While the bearish pin bar and inverted hammer look identical, there is a subtle difference that distinguishes them.

Whereas a bearish pin bar is bearish (duh!), the inverted hammer is actually a bullish reversal pattern.

How can you tell which is which? It all comes down to context.

A bearish pin bar is usually found at the top of an uptrend, which increases the likelihood of a subsequent bearish reversal. In contrast, you usually find an inverted hammer at the end of a downtrend, which increases the likelihood of a bullish reversal.

Note, a bearish pin bar is also known as a shooting star. For a further explanation of inverted hammers and shooting stars, read this shooting star vs inverted hammer comparison.

What’s the Difference Between Pin Bar and Doji?

A pin bar has opening and closing prices that are close(ish) to one another, but not identical. This forms a small body, which can either be bullish or bearish.

In contrast, a doji candle has opening and closing prices that are practically identical. This means that a doji has no body. Note, a double doji is when 2 doji candles appear in a row.

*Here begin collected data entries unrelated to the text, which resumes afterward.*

-- ==== Sys2Proof/Machine/Names.lean ====
section
/-! DEFINITION. Numerals, mnemonic names and register names (30_encoding.md R53, R55, R56). -/

namespace Sys2Proof.Machine

/-- A decimal digit (30_encoding.md R52). -/
def isDigit (c : Char) : Bool := '0'.toNat ≤ c.toNat && c.toNat ≤ '9'.toNat

/-- The value of a string of digits, leading zeros allowed; none for anything else. -/
def parseNat (t : Text) : Option Nat :=
  if t ≠ [] ∧ t.all isDigit then some (t.foldl (fun n c => 10 * n + (c.toNat - '0'.toNat)) 0) else none

/-- The numeral of a register index: "no sign, no leading zero except `0` itself" (30_encoding.md R55). -/
def numeralIndex (name : Text) : Option RegIdx :=
  match parseNat name with
  | none => none
  | some n => if h : n < 32 then if name = ['0'] ∨ name.head? ≠ some '0' then some ⟨n, h⟩ else none else none

/-- 30_encoding.md R56: the alias table (the spec's general knowledge, D30; notes/assumptions/15.md). -/
def aliasTable : List (Text × RegIdx) :=
  [ ("zero".toList, 0), ("at".toList, 1), ("v0".toList, 2), ("v1".toList, 3),
    ("a0".toList, 4), ("a1".toList, 5), ("a2".toList, 6), ("a3".toList, 7) ] ++
  [ ("t0".toList, 8), ("t1".toList, 9), ("t2".toList, 10), ("t3".toList, 11),
    ("t4".toList, 12), ("t5".toList, 13), ("t6".toList, 14), ("t7".toList, 15) ] ++
  [ ("s0".toList, 16), ("s1".toList, 17), ("s2".toList, 18), ("s3".toList, 19),
    ("s4".toList, 20), ("s5".toList, 21), ("s6".toList, 22), ("s7".toList, 23) ] ++
  [ ("t8".toList, 24), ("t9".toList, 25), ("k0".toList, 26), ("k1".toList, 27),
    ("gp".toList, 28), ("sp".toList, 29), ("fp".toList, 30), ("ra".toList, 31) ]

/-- 30_encoding.md R55: the index a register name (without its `$`) resolves to: a numeral, or an alias spelled exactly
as listed. -/
def resolveName (name : Text) : Option RegIdx :=
  match numeralIndex name with
  | some i => some i
  | none => (aliasTable.find? fun e => e.1 = name).map (·.2)

/-- A name with at most one leading `$` taken off (70_reset_and_hazards.md R109: "with or without the leading `$`"). -/
def dropDollar : Text → Text
  | '$' :: name => name
  | name => name

/-- The name of a mnemonic as the parser tables hold it (30_encoding.md R47, R53). -/
def mnemonicName : Mnemonic → Text
  | .add => "add".toList
  | .sub => "sub".toList
  | .and => "and".toList
  | .or => "or".toList
  | .slt => "slt".toList
  | .addi => "addi".toList
  | .lw => "lw".toList
  | .sw => "sw".toList
  | .beq => "beq".toList
  | .j => "j".toList

end Sys2Proof.Machine
end

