-- ==== Sys2Proof/Machine/Boundary.lean ====
section
/-! DEFINITION. The boundary interface (70_reset_and_hazards.md R109): what each call does to the state and what it
returns to the host. -/

namespace Sys2Proof.Machine

/-- What a call that completes returns. -/
inductive Reply where
  | done
  | word (v : Word)
  | addresses (l : List Word)
  /-- `alu.result`: a Word or ⊥. -/
  | slot (v : Option Word)
  /-- `control.<signalName>`: a bit-string or ⊥. -/
  | line (v : Option Text)
  deriving DecidableEq, Repr

/-- `registers.read(nameOrAlias)`: the Word of the register the name resolves to. -/
def registersRead (s : State) (name : Text) : Except BoundaryError Word :=
  match resolveName (dropDollar name) with
  | some i => .ok (s.x i)
  | none => .error (.registerNotFound name)

/-- `memory.addresses()`. -/
def memoryAddresses (s : State) : List Word := s.mem.addresses

/-- `memory.get(addr)`. -/
def memoryGet (s : State) (addr : Word) : Word := s.mem.get addr

/-- `memory.set(addr, value)`. -/
def memorySet (addr value : Word) (s : State) : State := { s with mem := s.mem.set addr value }

/-- `memory.destroy(addr)`. -/
def memoryDestroy (addr : Word) (s : State) : State := { s with mem := s.mem.destroy addr }

/-- 70_reset_and_hazards.md R109: what a call does. The read accessors change nothing; `registers.read` of a name that
does not resolve raises. -/
def performCall (c : HostCall) (s : State) : Result :=
  match c with
  | .simulate w => simulate w s
  | .nextClock => nextClock s
  | .registersRead name =>
    match registersRead s name with
    | .ok _ => .next s
    | .error e => raise e s
  | .memoryAddresses => .next s
  | .memoryGet _ => .next s
  | .memorySet addr value => .next (memorySet addr value s)
  | .memoryDestroy addr => .next (memoryDestroy addr s)
  | .aluResult => .next s
  | .control _ => .next s

/-- 70_reset_and_hazards.md R109: what a call that completes in state `s` returns (notes/assumptions/17.md). -/
def replyOf (c : HostCall) (s : State) : Reply :=
  match c with
  | .simulate _ => .done
  | .nextClock => .done
  | .registersRead name =>
    match registersRead s name with
    | .ok v => .word v
    | .error _ => .done
  | .memoryAddresses => .addresses (memoryAddresses s)
  | .memoryGet addr => .word (memoryGet s addr)
  | .memorySet _ _ => .done
  | .memoryDestroy _ => .done
  | .aluResult => .slot s.aluResult
  | .control l => .line (s.ctrl.read l)

end Sys2Proof.Machine
end

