-- ==== Sys2Proof/Laws/Assembler.lean ====
section
/-! SUPPORT. What a register token and an immediate of the assembler give, said once (30_encoding.md R55, R57). -/

namespace Sys2Proof.Machine

@[simp] theorem thenDo_ok {α β : Type} (a : α) (f : α → Except BoundaryError β) : thenDo (.ok a) f = f a := rfl

@[simp] theorem thenDo_error {α β : Type} (e : BoundaryError) (f : α → Except BoundaryError β) :
    thenDo (.error e) f = .error e := rfl

theorem resolveToken_of_some {token : Text} {i : RegIdx} (h : resolveName (dropDollar token) = some i) :
    resolveToken token = .ok i := by
  simp [resolveToken, h]

theorem resolveToken_of_none {token : Text} (h : resolveName (dropDollar token) = none) :
    resolveToken token = .error (.registerNotFound token) := by
  simp [resolveToken, h]

/-- What the encoder of an immediate answers. -/
theorem encS_16 (n : Int) :
    encS n 16 = if -32768 ≤ n ∧ n ≤ 32767 then .ok (BitVec.ofInt 16 n) else .error (.range n 16) := by
  unfold encS
  have : (-((2 ^ (16 - 1) : Nat) : Int) ≤ n ∧ n ≤ ((2 ^ (16 - 1) : Nat) : Int) - 1) ↔ (-32768 ≤ n ∧ n ≤ 32767) := by
    norm_num
  simp only [this]

/-- What the encoder of a jump's field answers. -/
theorem encU_26 (n : Int) :
    encU n 26 = if 0 ≤ n ∧ n ≤ 67108863 then .ok (BitVec.ofInt 26 n) else .error (.range n 26) := by
  unfold encU
  have : (0 ≤ n ∧ n ≤ ((2 ^ 26 : Nat) : Int) - 1) ↔ (0 ≤ n ∧ n ≤ 67108863) := by norm_num
  simp only [this]

end Sys2Proof.Machine
end

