theorem witness_UnsupportedCodesFailAndAreUnreachable :
    MachineInv lastPc ∧ ∃ e k, step lastPc = .fault (.raised e k) :=
  ⟨lastPc_inv, fault_of_raises (by decide)⟩
theorem witness_SimulateLoadsOrChangesNothing :
    (∀ i ∈ [Instr.add 1 2 3, .sub 1 2 3, .and 1 2 3, .or 1 2 3, .slt 1 2 3, .addi 1 2 3],
      i.mnemonic ∈ [Mnemonic.add, .sub, .and, .or, .slt, .addi]) ∧
    Instr.mnemonic (.lw 1 2 3) = .lw ∧ Instr.mnemonic (.sw 1 2 3) = .sw ∧ Instr.mnemonic (.beq 1 2 3) = .beq ∧
    Instr.mnemonic (.j 3) = .j ∧ legalWord 0x00000001 = false := by decide
theorem witness_NextClockConsumesOnePhase :
    (machine 0x100 []).queue = [] ∧
    (submitted (.j 4) [.fetch, .jump] (machine 0x100 [])).queue = [.fetch, .jump] ∧
    (∃ t, nextClock (submitted (.j 4) [.fetch, .jump] (machine 0x100 [])) = .next t) ∧
    ∃ e k, nextClock (submitted (.j 4) [.fetch, .jump] (machine 0xFFFFFFFC [])) = .fault (.raised e k) :=
  ⟨rfl, rfl, next_of_completes (by decide), fault_of_raises (by decide)⟩
theorem witness_CycleCounts :
    ((∃ t, simulate (encode (.add 1 2 3)) (machine 0x100 []) = .next t) ∧
      ∃ u, exec (.add 1 2 3) (machine 0x100 []) = .next u) ∧
    (∃ t, simulate (encode (.j 4)) (machine 0x100 []) = .next t) ∧ ∃ u, exec (.j 4) (machine 0x100 []) = .next u :=
  ⟨⟨next_of_completes (by decide), next_of_completes (by decide)⟩, next_of_completes (by decide),
    next_of_completes (by decide)⟩
theorem witness_SignalLevelReadingAgrees :
    (submitted (.lw 1 2 128) [.fetch, .execute, .memRead] (machine 0x100 [])).cur = some 0x8C220080 := by decide
/-- Every kind of phase completes somewhere; the branch taken and not taken. -/
theorem witness_OneUpdatePerPhase :
    (∃ t, nextClock (machine 0x100 []) = .next t) ∧
    (∃ t, nextClock (submitted (.j 4) [.fetch, .jump] (machine 0xFFFFFFFB [])) = .next t) ∧
    (∃ t, nextClock (submitted (.lw 1 2 128) [.execute, .memRead] (machine 0x104 [])) = .next t) ∧
    (∃ t, nextClock { submitted (.add 1 2 3) [.aluWriteback] (machine 0x104 []) with aluResult := some 9 } = .next t) ∧
    (∃ t, nextClock { submitted (.lw 1 2 3) [.memRead] (machineMem 0x104 [] 9 7) with aluResult := some 9 } = .next t) ∧
    (∃ t, nextClock { submitted (.sw 1 2 3) [.memWrite] (machine 0x104 []) with aluResult := some 9 } = .next t) ∧
    (∃ t, nextClock (submitted (.beq 1 2 3) [.branch] (machine 0x104 [])) = .next t) ∧
    (∃ t, nextClock (submitted (.beq 1 2 3) [.branch] (machine 0x104 [(1, 5)])) = .next t) ∧
    ∃ t, nextClock (submitted (.j 4) [.jump] (machine 0x104 [])) = .next t :=
  ⟨next_of_completes (by decide), next_of_completes (by decide), next_of_completes (by decide),
    next_of_completes (by decide), next_of_completes (by decide), next_of_completes (by decide),
    next_of_completes (by decide), next_of_completes (by decide), next_of_completes (by decide)⟩
/-- The phases' own clauses have their heads in `witness_OneUpdatePerPhase`. -/
theorem witness_ControlLinesDoNotPersist :
    ((∃ t, nextClock (submitted (.j 4) [.jump] (machine 0x104 [])) = .next t) ∧
      ∃ t', nextClock (submitted (.j 4) [.jump, .fetch] { machine 0x8 [] with ctrl := memReadCtrl }) = .next t') ∧
    (∃ t, simulate 0x08000004 { machine 0x8 [] with ctrl := memReadCtrl } = .next t) ∧
    (∃ t, nextClock { machine 0x8 [] with ctrl := memReadCtrl } = .next t) ∧
    (submitted (.slt 1 2 3) [.execute, .aluWriteback] (machine 0x104 [])).cur = some (encode (.slt 1 2 3)) ∧
    after (nextClock (submitted (.slt 1 2 3) [.execute, .aluWriteback] (machine 0x104 []))) (fun t => t.ctrl) =
      some { Ctrl.inert with aluSelA := some 1, aluSelB := some 0b00, aluOp := some 0b100 } :=
  ⟨⟨next_of_completes (by decide), next_of_completes (by decide)⟩, next_of_completes (by decide),
    next_of_completes (by decide), by decide, by decide⟩
theorem witness_OnlyExecuteWritesAluResult :
    (∃ t, nextClock (submitted (.lw 1 2 128) [.execute, .memRead] (machine 0x104 [])) = .next t ∧ t.aluResult ≠ none) ∧
    (∃ t, performCall .aluResult (machine 0x100 []) = .next t) ∧ MachineInv lastPc :=
  ⟨next_where (by decide), next_of_completes (by decide), lastPc_inv⟩
theorem witness_OnlyFetchBranchJumpWritePc :
    (∃ t, nextClock (submitted (.j 4) [.fetch, .jump] (machine 0xFFFFFFFB [])) = .next t ∧ t.pc ≠ 0xFFFFFFFB) ∧
    (∃ t, nextClock (submitted (.j 4) [.jump] (machine 0x104 [])) = .next t ∧ t.pc ≠ 0x104) ∧
    (∃ t, nextClock (submitted (.beq 1 2 3) [.branch] (machine 0x104 [])) = .next t ∧ t.pc ≠ 0x104) ∧
    ∃ t, performCall (.memoryDestroy 4) (machine 0x100 []) = .next t :=
  ⟨next_where (by decide), next_where (by decide), next_where (by decide), next_of_completes (by decide)⟩

/-! ### Witnesses: the ten instructions -/

/-- FETCH has room up to 0xFFFFFFFB, and none from 0xFFFFFFFC on. -/
theorem witness_room : FetchRoom (machine 0xFFFFFFFB []) ∧ ¬ FetchRoom (machine 0xFFFFFFFC []) ∧
    ¬ FetchRoom (machine 0xFFFFFFFF []) := by decide
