-- ==== Sys2Proof/Machine/Turn.lean ====
section
/-! DEFINITION. What one step of the machine is: which agent moves (R13, R58) and what its move does. -/

namespace Sys2Proof.Machine

/-- The refusal of a word that spells no operation (R78). -/
def refusalOf : DecodeError → Refusal
  | .reservedOpcode => .reservedOpcode
  | .reservedBits => .reservedBits
  | .reservedMode => .reservedMode

/-- The command port takes one word: the operation it spells is performed, any other word is refused (R70, R78). -/
def issueWord (w : CommandWord) (s : State) : Host.Outcome State Fault Refusal :=
  match decode w with
  | .ok i => exec i s
  | .error e => .refused (refusalOf e)

/-- One turn of a host that performs a command list: its next word, or the end of the run (R24). -/
def listTurn (s : State) : Host.Outcome State Fault Refusal :=
  match s.cmds with
  | [] => .fault .endOfRun
  | w :: rest => issueWord w (s.setCmds rest)

/-- One turn of the host (R13). -/
def hostTurn (s : State) : Host.Outcome State Fault Refusal :=
  match s.driver with
  | .commandList => listTurn s
  | .mainController => mainTurn s

/-- The move of an agent (R12, R13). -/
def takeTurn (t : Turn) (s : State) : Host.Outcome State Fault Refusal :=
  match t with
  | .timer => .next s.timerOverflow
  | .host => hostTurn s
  | .env p => .next (s.setPins p)
  | .power => .next s.powerCycle

/-- Which agent moves, and the state with that choice used up: the next turn laid down, else a free value (R58, U10). -/
def State.nextTurn (s : State) : Turn × State :=
  match s.sched with
  | t :: rest => (t, s.setSched rest)
  | [] => (Config.freeTurn s.draws, s.drawn)

/-- One step: a held overflow that may be delivered comes first (R25), else the next agent moves. -/
def oneStep (s : State) : Host.Outcome State Fault Refusal :=
  if s.tickHeld then .next s.deliverHeld
  else takeTurn s.nextTurn.1 s.nextTurn.2

end Sys2Proof.Machine
end

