@[simp] theorem State.powerCycle_nv (s : State) : s.powerCycle.nv = s.nv := rfl

@[simp] theorem State.powerCycle_result (s : State) : s.powerCycle.result = none := rfl

@[simp] theorem State.powerCycle_main (s : State) : s.powerCycle.main = MainCtl.boot := rfl

theorem step_of_power {s : State} (h : s.tickHeld = false) (hturn : s.nextTurn.1 = .power) :
    step s = .next s.nextTurn.2.powerCycle := step_of_turn h hturn

/-- Settles O35: the power cycle is the reset step, and it copies the store. -/
theorem resetStepWritesEveryRegister : Obligations.ResetStepWritesEveryRegister :=
  ⟨atReset_reset, fun s => ⟨s.powerCycle, rfl, s.atReset_powerCycle, s.powerCycle_nv⟩⟩

/-- Settles O36: using up the turn changes neither the store nor the parameters, which are all the reset step keeps of the block. -/
theorem powerTurnIsTheResetStep : Obligations.PowerTurnIsTheResetStep := by
  intro s hheld hturn
  exact ⟨_, step_of_power hheld hturn, State.atReset_powerCycle _, (State.powerCycle_nv _).trans s.nextTurn_nv,
    (State.powerCycle_cfg _).trans s.nextTurn_cfg, State.powerCycle_result _, State.powerCycle_main _⟩

/-! ### The invariants at reset, and at a drain (R205, R216) -/

/-- Settles O38: the parameters are those the host's invariant has at reset, every register is 0 or at rest, the store lists no byte. -/
theorem resetMeetsTheBlockInvariant : Obligations.ResetMeetsTheBlockInvariant where
  params := resetMeetsTheHostInvariant.params
  ms_lt := Nat.two_pow_pos _
  fract_le := Nat.zero_le _
  enabled := rfl
  none_held := rfl
  btnT_lt := Nat.two_pow_pos _
  one_digit := rfl
  store_wf := reset_nv_wf
  store_in := List.forall_mem_nil _

/-- A drain next on a guarded list is reached with the lamps off. -/
theorem LampsInv.uv_of_drain {s : State} {into : Option Ctl} {rest : List HostAct} (h : LampsInv s)
    (htodo : s.main.todo = .drain into :: rest) : s.uv = 0b00#2 := by
  have hguard := h.guarded
  rw [htodo] at hguard
  exact bne_eq_false_iff_eq.mp (lamps_off_of_guarded_drain hguard)

/-- Settles O42: the lamps are off at reset and the boot's list turns none on; a drain next on the host's list finds them off. -/
theorem lampsInvariantAtStartAndAtDrains : Obligations.LampsInvariantAtStartAndAtDrains := by
  refine ⟨⟨rfl, fun _ => rfl, rfl⟩, fun s into h hdoes => ?_⟩
  obtain ⟨_, _, _, _, htodo⟩ := hdoes
  exact h.uv_of_drain htodo

end Sys2Proof.Machine
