-- ==== Sys2Proof/Machine/Flags.lean ====
section
/-!
DEFINITION. The one condition signal, the carry `CY` of the `+1` adder (10_state.md R24), and the two comparators that
capture it, `eq8` and `eq64` (00_scope.md R10), with their intermediates as functions (10_state.md R25: no storage).
-/

namespace Sys2Proof.Machine

/-- `add_N(a, b)`, the exact sum in `N + 1` bits (00_scope.md R8). -/
def addExact {n : Nat} (a b : BitVec n) : BitVec (n + 1) := a.setWidth (n + 1) + b.setWidth (n + 1)

/-- The carry out of bit `N - 1` of an exact sum: its bit `N` (00_scope.md R8). -/
def carryOut {n : Nat} (s : BitVec (n + 1)) : Bit := s.extractLsb' n 1

/-- `x = (b XOR 0xFF) XOR c` (40_scalar_compare8.md R68). -/
def cmpX8 (b c : Byte) : Byte := (b ^^^ 0xFF#8) ^^^ c

/-- `s = add_8(x, 0x01)`, 9 bits (40_scalar_compare8.md R68). -/
def cmpSum8 (b c : Byte) : BitVec 9 := addExact (cmpX8 b c) 0x01#8

/-- `eq8(b, c)`: the carry out of bit 7 (00_scope.md R10, 40_scalar_compare8.md R68). -/
def eq8 (b c : Byte) : Bit := carryOut (cmpSum8 b c)

/-- `x = (b XOR ALL_ONES_64) XOR c` (41_scalar_compare64.md R76). -/
def cmpX64 (b c : Word) : Word := (b ^^^ 0xFFFFFFFFFFFFFFFF#64) ^^^ c

/-- `s = add_64(x, 1)`, 65 bits (41_scalar_compare64.md R76). -/
def cmpSum64 (b c : Word) : BitVec 65 := addExact (cmpX64 b c) 1#64

/-- `eq64(b, c)`: the carry out of bit 63 (00_scope.md R10, 41_scalar_compare64.md R76). -/
def eq64 (b c : Word) : Bit := carryOut (cmpSum64 b c)

/-- The per-chunk bit `r` of the two values a chunk read: `eq64` of two words, `eq8` of two bytes
(42_buffer_compare.md R85 to R87). -/
def chunkBit : ReadSize → Word → Word → Bit
  | .eight, va, vb => eq64 va vb
  | .one, va, vb   => eq8 (va.setWidth 8) (vb.setWidth 8)

end Sys2Proof.Machine
end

Is an Inverted Hammer a Pin Bar?

It depends how precise you want to be.

Recall, there are 2 types of pin bars: bullish and bearish.

Visually, an inverted hammer looks exactly like a bearish pin bar (long upper wick, small lower body). However, instead of being a bearish reversal indicator that occurs towards the end of an uptrend, it is actually a bullish reversal pattern that occurs towards the bottom of a downtrend.

Technically, this means it doesn’t fit either definition of a bearish or bullish pin bar outlined earlier.

However, I’m not that pedantic. Personally, I generalize any candle with a small body and long wick at opposing ends as a pin bar – regardless of subsequent price direction. If you want to split hairs though, you could call it an inverted pin bar (which many do!).